**Extracted records**
▼▼▼
-- ==== Sys2Proof/Laws/TouchUnits.lean ====
section
/-! SUPPORT. Which parts of the state change: array, stroke and Glaze operations. `co_f` says that `f` changes no part outside its list. -/

namespace Sys2Proof.Machine

/-- A list of parts within another. -/
def sub (a b : List Part) : Bool := a.all fun p => b.contains p

theorem sub_trans {a b c : List Part} (h : sub a b = true) (k : sub b c = true) : sub a c = true := by
  simp only [sub, List.all_eq_true, List.contains_iff_mem] at *
  exact fun x hx => k x (h x hx)

theorem co_refl (L : List Part) (s : State) : changesOnly L s s := ⟨rfl, fun p _ => by cases p <;> rfl⟩

/-- More parts may change from `s0` to `t` when those of `X` do from `u` to `t`. -/
theorem co_upd {L : List Part} {s0 t u : State} (X : List Part) (hs : sub X L = true) (h0 : t.pending = u.pending)
    (h : ∀ p, p ∉ X → same u t p) (hw : changesOnly L s0 u) : changesOnly L s0 t := by
  refine ⟨h0.trans hw.1, fun p hp => ?_⟩
  have hX : p ∉ X := fun hx => hp (by
    simp only [sub, List.all_eq_true, List.contains_iff_mem] at hs; exact hs p hx)
  have a := h p hX
  have b := hw.2 p hp
  cases p <;> exact a.trans b

theorem co_foldl {L : List Part} {s0 : State} {β : Type} (g : State → β → State) (hg : ∀ t x, changesOnly L s0 t → changesOnly L s0 (g t x))
    (l : List β) (s : State) (h : changesOnly L s0 s) : changesOnly L s0 (l.foldl g s) := by
  induction l generalizing s with
  | nil => exact h
  | cons x xs ih => exact ih _ (hg s x h)
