-- ==== Sys2Proof/Laws/TouchHost.lean ====
section
/-! SUPPORT. Which parts of the state change: calibration, fences, host commands, staging and programming. `co_f` says that `f` changes no part outside its list. -/

namespace Sys2Proof.Machine
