-- ==== Sys2Proof/Laws/TouchModule.lean ====
section
/-! SUPPORT. Which parts of the state change: memory, requests, recorder, power, network, firmware, registers, sideband and start. `co_f` says that `f` changes no part outside its list. -/

namespace Sys2Proof.Machine
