theorem fwUpdate_spec {s : State} {h : Hdr} (hr : cmdRuns s .operator_ h) {cls : Nat} (hk : fwClassOk cls = true) (ho : updateOutcome s cls = 0) :
    ∃ t, exec (.fwUpdate h cls) s = .next t ∧ changesOnly [.net, .sec] s t ∧ (sesOf t h.ses).queue = (sesOf s h.ses).queue ∧ t.sec.fw = s.sec.fw ∧
      t.sec.upd = some { cls := cls, h := h, us := s.clk.us, step := s.sch.stepNo } ∧
      t.sec.updNow = ((cls == 2 || cls == 4) && s.sch.cur.isSome) := by
  refine ⟨updBegun h cls s.clk.us (leaveOut h (takeMessage h s)), ?_,
    co_set_sec _ (by decide) (co_leaveOut _ _ (by decide) (co_modSes _ _ _ (by decide) (co_refl _ s))), ?_, rfl, rfl, rfl⟩
  · rw [exec_fwUpdate hr, if_pos hk, fwUpdateOp_eq, show updateOutcome (takeMessage h s) cls = 0 from ho, if_neg (by decide)]
    rfl
  · have hq : (sesOf (updBegun h cls s.clk.us (leaveOut h (takeMessage h s))) h.ses).queue = (sesOf (leaveOut h (takeMessage h s)) h.ses).queue := rfl
    rw [hq, queue_leaveOut, queue_takeMessage]

/-- The floor of a class is that of its active image, where that is higher. -/
def floorRaised (c : FwCls) : FwCls := { c with floor := max c.floor (activeImg c).svn }

theorem exec_fwFloor {s : State} {h : Hdr} (hr : cmdRuns s .operator_ h) (cls : Nat) : exec (.fwFloor h cls) s =
    .next (if fwClassOk cls then replyOutcome h 0 (modFw cls floorRaised (takeMessage h s)) else reply h 8 (takeMessage h s)) :=
  hostCmd_of_runs hr rfl _

theorem fwFloor_spec {s : State} {h : Hdr} (hr : cmdRuns s .operator_ h) {cls : Nat} (hk : fwClassOk cls = true) :
    ∃ t, exec (.fwFloor h cls) s = .next t ∧ outcomeIs s t h 0 ∧ changesOnly [.net, .sec] s t ∧
      (fwOf t cls).floor = max (fwOf s cls).floor (activeImg (fwOf s cls)).svn := by
  refine ⟨replyOutcome h 0 (modFw cls floorRaised (takeMessage h s)), by rw [exec_fwFloor hr, if_pos hk],
    outcomed_after (canAnswer_of_ready hr.1) (.modFw ..) 0,
    co_replyOutcome _ _ _ (by decide) (co_modFw _ _ _ (by decide) (co_modSes _ _ _ (by decide) (co_refl _ s))), ?_⟩
  rw [fwOf_replyOutcome, fwOf_modFw_same]
  rfl

/-! ## FW_ACTIVATE -/

theorem exec_fwActivate {s : State} {h : Hdr} (hr : opRuns s h) (cls : Nat) : exec (.fwActivate h cls) s =
    .next (if fwClassOk cls then fwActivateOp h cls (takeMessage h s) else reply h 8 (takeMessage h s)) :=
  hostCmdSafe_of_opRuns hr (mayClass_of_opRuns hr) rfl _

/-- A class with its spare image active. -/
def slotSwapped (c : FwCls) : FwCls := { c with actB := !c.actB, staged := false }

theorem activeImg_slotSwapped (c : FwCls) : activeImg (slotSwapped c) = spareImg c := by
  unfold activeImg spareImg slotSwapped
  cases hb : c.actB <;> simp [hb]

theorem fwActivateOp_eq (h : Hdr) (cls : Nat) (s : State) : fwActivateOp h cls s =
    if !s.sec.safe then replyOutcome h 6 s
    else if !(spareImg (fwOf s cls)).valid then replyOutcome h 5 s
    else if (spareImg (fwOf s cls)).svn < (fwOf s cls).floor then replyOutcome h 2 s
    else replyOutcome h 0 (modFw cls slotSwapped s) := rfl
▲▲▲
Could you report every line of the material that contains the string "refine"?

**Solution for this problem**
  refine ⟨h0.trans hw.1, fun p hp => ?_⟩
  refine ⟨updBegun h cls s.clk.us (leaveOut h (takeMessage h s)), ?_,
  refine ⟨replyOutcome h 0 (modFw cls floorRaised (takeMessage h s)), by rw [exec_fwFloor hr, if_pos hk],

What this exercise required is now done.